День был праздничный. После скучного двухнедельного дождя снова проглянуло солнышко и осветило черную, грязную дорогу, широкие лужи и дальний, местами уже побуревший лес. В воздухе чувствовалась живительная свежесть. Дышалось легко и свободно. Приятная дрожь пробегала по телу, точно после освежающей ванны. Казалось, что-то ободряющее всасывалось всеми порами и расходилось потом по кровеносным сосудам. Невольно тянуло на воздух — туда, где почерневшие поля и расцвеченный лес со своими уже наполовину обнаженными деревьями как будто замерли в какой-то дремотной истоме, под остывающими лучами осеннего солнца.
Оно уже скупо улыбалось, это октябрьское солнце, и потому, быть может, его тусклая улыбка казалась дороже жгучих поцелуев его знойных июльских лучей.
За воротами раздавалось задорное трепыханье гармоники. У ворот на лавочке сидел Иван — "повар, конюх и скотник" и садовник вдобавок.
Светит месяц над могилой.
Над моей Матаней милой,
выводил он самым замогильным голосом под веселое плясовое хрипенье своей гармоники.
Под окном, в виде второго аккомпанемента, слышалось озабоченное хрюканье его любимицы "Матрешки", занимавшейся устройством туннеля под оградой палисадника.
Пение становится все заунывнее, аккомпанемент — все энергичнее:
Матанюшка, Матаня!
Болит больно голова…
По грязной дороге раздается отдаленное шлепанье лаптей. Иван прерывает пение и настораживается.
— Никак, Митька идет, — замечает он, поворачиваясь к открытому окну, и в то же время замечает, что пятачок "Матрешки" находится уже в близком соседстве с отцветающими астрами. — Ца, проклятая! — кричит он самым неистовым голосом, схватываясь со скамьи: — Аль тебе другого места нет, стерва!
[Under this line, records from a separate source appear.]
/-- What DECODE_CDP reads is within the payload, each field at most once and in at most `n` reads (R299). -/
theorem decodeCdpReads_bound (p : Params) (pay : List Byte) :
    ((decodeCdpReads p pay).map Prod.fst).Nodup ∧
      ∀ e ∈ decodeCdpReads p pay, e.2.length ≤ pay.length ∧ pay.length ≤ 255 ∧ ∀ j ∈ e.2, j < pay.length := by
  unfold decodeCdpReads
  split
  · simp
  split
  · simp
  rename_i h255 h9
  split
  · simp
    omega
  split
  · simp
    omega
  simp only
  split
  · simp
    omega
  rename_i hu
  split
  · simp
    omega
  have hs := serviceInfoReads_bound pay (9 + 3 * (ccCountOf (byteAt pay 8 (by omega))).toNat)
  generalize hz : (if (cdpFlagsOf (byteAt pay 4 (by omega))).svcInfoPresent = true then
    serviceInfoReads pay (9 + 3 * (ccCountOf (byteAt pay 8 (by omega))).toNat) else []) = z
  have hs : z.length ≤ pay.length ∧ ∀ j ∈ z, j < pay.length := by
    rw [← hz]
    split
    · exact hs
    · simp
  have hz1 := hs.1
  split
  · refine ⟨by simp, ?_⟩
    intro e he
    simp only [List.cons_append, List.nil_append, List.mem_cons, List.not_mem_nil, or_false] at he
    rcases he with rfl | rfl | rfl | rfl | rfl | rfl
    all_goals first
      | exact ⟨hs.1, by omega, hs.2⟩
      | exact ⟨by simp; omega, by omega, fun j hj => by simp at hj; omega⟩
  · refine ⟨by simp, ?_⟩
    intro e he
    simp only [List.cons_append, List.nil_append, List.mem_cons, List.not_mem_nil, or_false] at he
    rcases he with rfl | rfl | rfl | rfl | rfl | rfl | rfl | rfl | rfl | rfl | rfl | rfl | rfl
    all_goals first
      | exact ⟨hs.1, by omega, hs.2⟩
      | exact ⟨by simp; omega, by omega, fun j hj => by simp at hj; omega⟩

/-- DECODE_CDP's answer depends on nothing but the bytes it reads. -/
theorem decodeCdp_congr {p : Params} {x y : List Byte} (h : AgreeOn (decodeCdpOffsets p x) x y) :
    decodeCdp p x = decodeCdp p y := by
  have hl := h.1
  by_cases hlong : 255 < x.length
  · rw [decodeCdp_too_long hlong, decodeCdp_too_long (by omega)]
  by_cases hshort : x.length < 9
  · rw [decodeCdp_header_short hshort, decodeCdp_header_short (by omega)]
  obtain ⟨m1, m2, len, fr, fl, s1, s2, sec, mc, rest, hp⟩ := exists_header (pay := x) (by omega)
  obtain ⟨n1, n2, len', fr', fl', t1, t2, sec', mc', rest', hq⟩ := exists_header (pay := y) (by omega)
  obtain ⟨x0, x1, x2, x3, x4, x5, x6, x7, x8⟩ := byteAt_header hp
  obtain ⟨y0, y1, y2, y3, y4, y5, y6, y7, y8⟩ := byteAt_header hq
  unfold decodeCdpOffsets decodeCdpReads at h
  rw [if_neg hlong, dif_neg hshort] at h
  simp only [x0, x1, x8, x4] at h
  by_cases hm1 : m1 = p.cdpMarker1
  swap
  · rw [if_pos hm1] at h
    have e0 := byteAt_congr h (j := 0) (by simp) (by omega)
    rw [x0, y0] at e0
    rw [decodeCdp_markers hp (by omega) (.inl hm1), decodeCdp_markers hq (by omega) (.inl (e0 ▸ hm1))]
  rw [if_neg (not_not.2 hm1)] at h
  by_cases hm2 : m2 = p.cdpMarker2
  swap
  · rw [if_pos hm2] at h
    have e1 := byteAt_congr h (j := 1) (by simp) (by omega)
    rw [x1, y1] at e1
    rw [decodeCdp_markers hp (by omega) (.inr hm2), decodeCdp_markers hq (by omega) (.inr (e1 ▸ hm2))]
  rw [if_neg (not_not.2 hm2)] at h
  have common : ∀ {js}, AgreeOn js x y → 0 ∈ js → 1 ∈ js → 8 ∈ js →
      n1 = p.cdpMarker1 ∧ n2 = p.cdpMarker2 ∧ mc' = mc := fun h j0 j1 j8 =>
    ⟨by have := byteAt_congr h j0 (by omega); rw [x0, y0] at this; rw [← this, hm1],
      by have := byteAt_congr h j1 (by omega); rw [x1, y1] at this; rw [← this, hm2],
      by have := byteAt_congr h j8 (by omega); rw [x8, y8] at this; exact this.symm⟩
  by_cases hu : x.length < 9 + 3 * (ccCountOf mc).toNat
  · rw [if_pos hu] at h
    obtain ⟨hn1, hn2, rfl⟩ := common h (by simp) (by simp) (by simp)
    rw [decodeCdp_units_short hp (by omega) hm1 hm2 hu, decodeCdp_units_short hq (by omega) hn1 hn2 (by omega)]
  rw [if_neg hu] at h
  by_cases hf : byteAt x (x.length - 4) (by omega) = p.cdpFooterId
  swap
  · rw [if_pos hf] at h
    obtain ⟨hn1, hn2, rfl⟩ := common h (by simp) (by simp) (by simp)
    have hfx : x[x.length - 4]? ≠ some p.cdpFooterId := fun he => hf (byteAt_of_getElem? _ he)
    have hfy : y[y.length - 4]? ≠ some p.cdpFooterId := by
      rw [← hl, ← h.2 _ (by simp)]
      exact hfx
    rw [decodeCdp_footer hp (by omega) hm1 hm2 (by omega) hfx, decodeCdp_footer hq (by omega) hn1 hn2 (by omega) hfy]
  rw [if_neg (not_not.2 hf)] at h
  have hfx : x[x.length - 4]? = some p.cdpFooterId := by rw [getElem?_byteAt (by omega), hf]
  have hsvc : ∀ {js}, AgreeOn js x y →
      (∀ j ∈ if (cdpFlagsOf fl).svcInfoPresent then serviceInfoReads x (9 + 3 * (ccCountOf mc).toNat) else [], j ∈ js) →
      serviceInfoOf x (cdpFlagsOf fl) (9 + 3 * (ccCountOf mc).toNat) =
        serviceInfoOf y (cdpFlagsOf fl) (9 + 3 * (ccCountOf mc).toNat) := by
    intro js h hj
    unfold serviceInfoOf
    by_cases hp : (cdpFlagsOf fl).svcInfoPresent = true
    · rw [if_pos hp] at hj
      rw [if_pos hp, if_pos hp, decodeServiceInfo_congr (h.mono hj)]
    · rw [if_neg hp, if_neg hp]
  cases hsx : serviceInfoOf x (cdpFlagsOf fl) (9 + 3 * (ccCountOf mc).toNat) with
  | error e =>
    rw [hsx] at h
    simp only at h
    obtain ⟨hn1, hn2, rfl⟩ := common h (by simp) (by simp) (by simp)
    have hfy : y[y.length - 4]? = some p.cdpFooterId := by rw [← hl, ← h.2 _ (by simp), hfx]
    have e4 := byteAt_congr h (j := 4) (by simp) (by omega)
    rw [x4, y4] at e4
    subst e4
    have hsy := (hsvc h (by simp +contextual)).symm.trans hsx
    rw [decodeCdp_passes hp (by omega) hm1 hm2 (by omega) hfx, decodeCdp_passes hq (by omega) hn1 hn2 (by omega) hfy,
      hsx, hsy]
  | ok svc =>
    rw [hsx] at h
    simp only at h
    obtain ⟨hn1, hn2, rfl⟩ := common h (by simp) (by simp) (by simp)
    have hfy : y[y.length - 4]? = some p.cdpFooterId := by rw [← hl, ← h.2 _ (by simp), hfx]
    have e2 := byteAt_congr h (j := 2) (by simp) (by omega)
    have e3 := byteAt_congr h (j := 3) (by simp) (by omega)
    have e4 := byteAt_congr h (j := 4) (by simp) (by omega)
    have e5 := byteAt_congr h (j := 5) (by simp) (by omega)
    have e6 := byteAt_congr h (j := 6) (by simp) (by omega)
    have e7 := byteAt_congr h (j := 7) (by simp) (by omega)
    have eh : byteAt x (x.length - 3) (by omega) = byteAt y (y.length - 3) (by omega) := by
      simpa only [hl] using byteAt_congr h (j := x.length - 3) (by simp) (by omega)
    have el : byteAt x (x.length - 2) (by omega) = byteAt y (y.length - 2) (by omega) := by
      simpa only [hl] using byteAt_congr h (j := x.length - 2) (by simp) (by omega)
    rw [x2, y2] at e2
    rw [x3, y3] at e3
    rw [x4, y4] at e4
    rw [x5, y5] at e5
    rw [x6, y6] at e6
    rw [x7, y7] at e7
    subst e2 e3 e4 e5 e6 e7 hn1 hn2 hm1 hm2
    have hsy := (hsvc h (by simp +contextual)).symm.trans hsx
    have eu := ccUnits_congr h (cc := (ccCountOf mc').toNat)
      (fun j h1 h2 => by
        simp only [List.mem_flatMap]
        exact ⟨(.ccPackets, indicesFrom 9 (3 * (ccCountOf mc').toNat)), by simp, mem_indicesFrom.2 ⟨h1, h2⟩⟩) (by omega)
    rw [decodeCdp_passes hp (by omega) rfl rfl (by omega) hfx, decodeCdp_passes hq (by omega) rfl rfl (by omega) hfy,
      hsx, hsy]
    simp only [eu, eh, el]

/-! ## The selector -/

/-- SELECT_PAIR's answer depends on nothing but the units it looks at. -/
theorem selectPair_congr {c c' : CdpPacket} {wt : PacketType}
    (h : AgreeOn (selectPairReads c wt) c.ccPackets c'.ccPackets) : selectPair c wt = selectPair c' wt := by
  rw [selectPair, selectPair, find?_congr_scanReads h]

/-- SELECT_PAIR looks at each unit of a first part of its list, so at most at 31 (R299). -/
theorem selectPairReads_bound (c : CdpPacket) (wt : PacketType) :
    ∃ n, n ≤ c.ccPackets.length ∧ n ≤ 31 ∧ selectPairReads c wt = List.range n := by
  obtain ⟨n, hn, he⟩ := exists_scanReads_singleton
    (fun i => c.ccPackets[i]?.any fun u => u.valid && u.packetType == wt) c.ccPackets.length
  exact ⟨n, hn, hn.trans c.ccBound, he⟩

/-! ## The state machine -/

theorem rowLookup_congr {p p' : Params} {c0 c1 : Code}
    (h : AgreeOn (rowLookupReads p c0 c1) p.rowTable.toList p'.rowTable.toList) :
    rowLookup p c0 c1 = rowLookup p' c0 c1 := by
  rw [rowLookup, rowLookup, find?_congr_scanReads (by rw [Vector.length_toList]; exact h)]

theorem deparity_congr {js : List Nat} {p p' : Params} {b : Byte} (h : AgreeOn js p.deparity.toList p'.deparity.toList)
    (hj : b.toNat ∈ js) : deparity p b = deparity p' b := by
  have := h.get hj (by rw [Vector.length_toList]; exact b.isLt) (by rw [Vector.length_toList]; exact b.isLt)
  simpa [deparity] using this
Раздается шлепок и быстро удаляющееся хрюканье. Водворяется тишина. Хлюпанье лаптей на дороге слышится все ближе и ближе.
— Ай вернулся, Митька? — окликает Иван молодого парня, возвращающегося с железнодорожной станции с кожаной сумкой через плечо. — Ну, что: благо?
— Уж так-то благо — не приведи Бог, — отвечает Митька, преувеличивая по обыкновению значение своего подвига.
— Принес что ли чего?
— Известно что, — письма да газеты… Да вот, гляди, посылка.
— Какая такая посылка?
— Да чему быть? — Поди, опять книги.
В голосе Митьки послышалось такое презрение, что мне сделалось почти совестно за мое пристрастие к такому недостойному предмету…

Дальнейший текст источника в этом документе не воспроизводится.